Okay, there are two or three issues or potential issues addressed here.

(1) apr_mmap_dup() would register a cleanup on the *new_mmap even if the
new one was not the owner.  That turned out to be okay though because
mmap_cleanup would detect the !mm->is_owner case and just pretend
everything was cool.  It's just extra work that doesn't need to be done.

(2) In mmap_cleanup(), if munmap() fails for some reason, we would not set
mm->mm to -1, meaning if we ever tried to run the cleanup a second time
for some reason, we would not know we'd already tried to munmap() the
thing and we'd do it again.  This is the same kind of bug that killed us a
while back on directory cleanups if you'll recall.

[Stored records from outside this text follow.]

/-- The vector loads and stores: lane addresses modulo 2^32, each lane performed in its fixed beat in timetabled mode and no earlier in free mode, and the
first failing lane stops the word with the fault of its first failing check (06 R175 to R177, 10 R258). vldt and vstt reach one row of a tile register of the rink;
in free mode a tile register that is not full holds vldt, and one that is full holds vstt. The index words (06 R178, R179). -/
def Obligations.VectorMemoryWords : Prop :=
  (∀ (s : State) (f : VFields), governHit (mySite s).now (myVe s) f = none →
    let c := mySite s
    let v := myVe s
    let act := activeLanes v f
    let base := getX v f.va.toNat + BitVec.ofInt 32 (4 * f.aux.toInt)
    let addr (form i : Nat) : Nat := match form with
      | 0 => (base + BitVec.ofNat 32 (4 * i)).toNat
      | 1 => (base + BitVec.ofNat 32 i * getX v f.vb.toNat).toNat
      | _ => (base + nth 0 (srcVal v f 1) i).toNat
    let width (form : Nat) : Nat := match form with
      | 0 => 64
      | 1 => 16
      | _ => 4
    let pends (ld : Bool) (form : Nat) : List Pend :=
      (accessPends c v.ctl.timetabled ld form (if ld then physV v.loop f.vd.toNat else 0) (if ld then [] else srcVal v f 2) (activeAddrs f v form)).1
    let passes (form : Nat) (ld : Bool) : Prop := readX c.now v f.va.toNat = none ∧ (form = 1 → readX c.now v f.vb.toNat = none) ∧
      ∀ h ∈ laneHits c ld form (pends ld form) (activeAddrs f v form), h = none
    let inTime (form i due : Nat) : Prop :=
      if v.ctl.timetabled then due = c.now + 2 + i / width form else c.now + 2 + i / width form ≤ due
    let free (ld : Bool) (form : Nat) : Prop := v.ctl.timetabled = true → accessClash c (pends ld form) = none
    let runs (t : State) (form : Nat) : Prop :=
      (mySite t).tm = c.tm ∧ (myVe t).ctl.next = c.now + 64 / width form ∧ (myVe t).x = v.x ∧ (v.slots = 0 → (myVe t).pc = v.pc + 8 ∧ (myVe t).p = v.p)
    let loads (i : Instr) (form : Nat) (srcs : List Nat) : Prop :=
      sourcesReady s f srcs → writeV c.now v f.vd.toNat = none → passes form true → free true form →
      ∃ t, exec i s = .next t ∧ runs t form ∧ (myVe t).vValid.getLsbD (physV v.loop f.vd.toNat) = true ∧
        ∀ n < 64, act.getLsbD n = true → ∃ due ls, inTime form n due ∧ (n, addr form n) ∈ ls ∧
          due + 4 ≤ (myVe t).vReady.get 0 (physV v.loop f.vd.toNat) ∧
          (⟨due, c.now, 2, none, veRink c, false, .veLoad ls (physV v.loop f.vd.toNat)⟩ : Pend) ∈ (mySite t).pipe
    let stores (i : Instr) (form : Nat) (srcs : List Nat) : Prop :=
      sourcesReady s f srcs → passes form false → free false form →
      ∃ t, exec i s = .next t ∧ runs t form ∧ (myVe t).v = v.v ∧
        ∀ n < 64, act.getLsbD n = true → ∃ due ls, inTime form n due ∧ (addr form n, nth 0 (srcVal v f 2) n) ∈ ls ∧
          (⟨due, c.now, 2, none, veRink c, false, .veStore ls⟩ : Pend) ∈ (mySite t).pipe
    let fails (i : Instr) (ld : Bool) (form : Nat) (srcs : List Nat) : Prop :=
      sourcesReady s f srcs → (ld = true → writeV c.now v f.vd.toNat = none) → readX c.now v f.va.toNat = none →
      (form = 1 → readX c.now v f.vb.toNat = none) →
      ∀ n < 64, act.getLsbD n = true →
        (∀ h ∈ laneHits c ld form (pends ld form) ((activeAddrs f v form).filter fun l => decide (l.1 < n)), h = none) →
        let a := addr form n
        let stops (h : Hit) : Prop := exec i s = .next (engineStop 2 h s)
        (a % 4 ≠ 0 → stops (.trap 0x07 n)) ∧
        (a % 4 = 0 → 0xC00000 ≤ a → stops (.tmTrap 0x17 n 5 a)) ∧
        (a % 4 = 0 → a < 0xC00000 → regionAt c (veRink c) a = none → stops (.tmTrap 0x17 n 1 a)) ∧
        ∀ g, a % 4 = 0 → a < 0xC00000 → regionAt c (veRink c) a = some g →
          (g.compressed = true → stops (.tmTrap 0x18 n 2 a)) ∧
          (g.compressed = false → ld = true → (groupOf c (a / 4096)).valid = false → (∀ due, comingGroup c due (a / 4096) = false) →
            stops (.tmTrap 0x19 n 3 a))
    f.vd.toNat < 96 → v.loop.size.toNat ≤ 48 →
    loads (.vld f) 0 [] ∧ loads (.vlds f) 1 [] ∧ loads (.vldg f) 2 [1] ∧
    stores (.vst f) 0 [2] ∧ stores (.vsts f) 1 [2] ∧ stores (.vscat f) 2 [1, 2] ∧
    fails (.vld f) true 0 [] ∧ fails (.vlds f) true 1 [] ∧ fails (.vldg f) true 2 [1] ∧
    fails (.vst f) false 0 [2] ∧ fails (.vsts f) false 1 [2] ∧ fails (.vscat f) false 2 [1, 2]) ∧
  (∀ (s : State) (f : VFields),
    let c := mySite s
    let v := myVe s
    let tile := f.va.toNat
    let row := f.vb.toNat % 32
    let act := activeLanes v f
    let full := c.flags.full.getLsbD tile
    let index (i : Instr) (w : BitVec 32) : Prop :=
      exec i s = .next (vectorDone f [] 1 (modMyVe (putX c.now 1 f.vd.toNat w)) s)
    (ownsFlag c (veRink c) tile = true → lanesReady s f → (v.ctl.timetabled = false → full = true) →
      exec (.vldt f) s = .next (vectorDone f [] 1 (fun t => modMySite (fun y => { y with pipe := y.pipe ++
        [⟨c.now + 1, c.now, 2, none, veRink c, false, .tileLoad tile row (physV v.loop f.vd.toNat) act false (f.vb.getLsbD 6)⟩] })
        (modMyVe (putV c.now 4 f.vd.toNat act f.pmode (List.replicate 64 0)) t)) s)) ∧
    (ownsFlag c (veRink c) tile = true → governHit c.now v f = none → sourcesReady s f [2] → (v.ctl.timetabled = false → full = false) →
      ∃ lanes, (∀ i x, (i, x) ∈ lanes ↔ i < 64 ∧ act.getLsbD i = true ∧ x = nth 0 (srcVal v f 2) i) ∧
        exec (.vstt f) s = .next (vectorDone f [2] 1 (modMySite fun y => { y with pipe := y.pipe ++
          [⟨c.now + 2, c.now, 2, none, veRink c, false, .tileStore tile row lanes⟩] }) s)) ∧
    (ownsFlag c (veRink c) tile = true → lanesReady s f → v.ctl.timetabled = false → full = false →
      ∃ t, exec (.vldt f) s = .next t ∧ (myVe t).pc = v.pc ∧ (myVe t).ctl.next = c.now + 1 ∧ (mySite t).pipe = c.pipe) ∧
    (ownsFlag c (veRink c) tile = true → governHit c.now v f = none → sourcesReady s f [2] → v.ctl.timetabled = false → full = true →
      ∃ t, exec (.vstt f) s = .next t ∧ (myVe t).pc = v.pc ∧ (myVe t).ctl.next = c.now + 1 ∧ (mySite t).pipe = c.pipe) ∧
    (writeX c.now v f.vd.toNat = none → index (.vxset f) (f.aux.setWidth 32) ∧
      (readX c.now v f.va.toNat = none → index (.vxaddi f) (getX v f.va.toNat + f.aux.signExtend 32) ∧
        (readX c.now v f.vb.toNat = none → index (.vxadd f) (getX v f.va.toNat + getX v f.vb.toNat)))))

(3) Finally (and this is, I believe, the source of our current segfaults):
okay, here's a weird sequence of events:

   - create an mmap
   - dup it (with or without transferring ownership)
   - cleanup or delete one copy
   - delete the other one

Because apr_mmap_delete() would assume that any APR_SUCCESS from
mmap_cleanup() meant "OK, go ahead and kill the cleanup", and
!mm->is_owner would return APR_SUCCESS, we would kill the cleanup even if
there wasn't one to kill.  Boom.  There are two or three related sequences
of events that cause this, but they all boil down to essentially the
above.

There are parallel problems in the win32 mmap code that will need patching
as well.

As a side note, the buckets code is okay because (and it even has a
comment to this effect), it assumes that apr_mmap_delete() will do the
Right Thing, and if the mmap is not owned or already deleted, it will just
be a no-op.

Greg, can you try this patch on daedalus for me? (sorry if there were line
wraps)

Thanks,
Cliff



Index: mmap.c
===
RCS file: /home/cvs/apr/mmap/unix/mmap.c,v
retrieving revision 1.40
diff -u -d -r1.40 mmap.c
--- mmap.c  13 Mar 2002 20:39:24 -  1.40
+++ mmap.c  8 Apr 2002 18:26:36 -
@@ -85,25 +85,21 @@
 apr_mmap_t *mm = themmap;
 int rv;

-if (!mm->is_owner) {
-return APR_SUCCESS;
+if ((!mm->is_owner) || (mm->mm == (void *)-1)) {
+/* XXX: we shouldn't ever get here */
+return APR_ENOENT;
 }

 #ifdef BEOS
 rv = delete_area(mm->area);
-
-if (rv == 0) {
-mm->mm = (void *)-1;
-return APR_SUCCESS;
-}
 #else
 rv = munmap(mm->mm, mm->size);
+#endif
+mm->mm = (void *)-1;

 if (rv == 0) {
-mm->mm = (void *)-1;
 return APR_SUCCESS;
 }
-#endif
 return errno;
 }

@@ -189,24 +185,21 @@
 (*new_mmap)->is_owner = 1;
 old_mmap->is_owner = 0;
 apr_pool_cleanup_kill(old_mmap->cntxt, old_mmap, mmap_cleanup);
+apr_pool_cleanup_register(p, *new_mmap, mmap_cleanup,
+  apr_pool_cleanup_null);
 }
 else {
 (*new_mmap)->is_owner = 0;
 }
-apr_pool_cleanup_register(p, *new_mmap, mmap_cleanup,
-  apr_pool_cleanup_null);
 }
 return APR_SUCCESS;
 }

 APR_DECLARE(apr_status_t) apr_mmap_delete(apr_mmap_t *mm)
 {
-apr_status_t rv;
+apr_status_t rv = APR_SUCCESS;

-if (mm->mm == (void *)-1)
-return APR_ENOENT;
-
-if ((rv = mmap_cleanup(mm)) == APR_SUCCESS) {
+if (mm->is_owner && ((rv = mmap_cleanup(mm)) == APR_SUCCESS)) {
 apr_pool_cleanup_kill(mm->cntxt, mm, mmap_cleanup);
 return APR_SUCCESS;
 }


--
   Cliff Woolley
   [EMAIL PROTECTED]
   Charlottesville, VA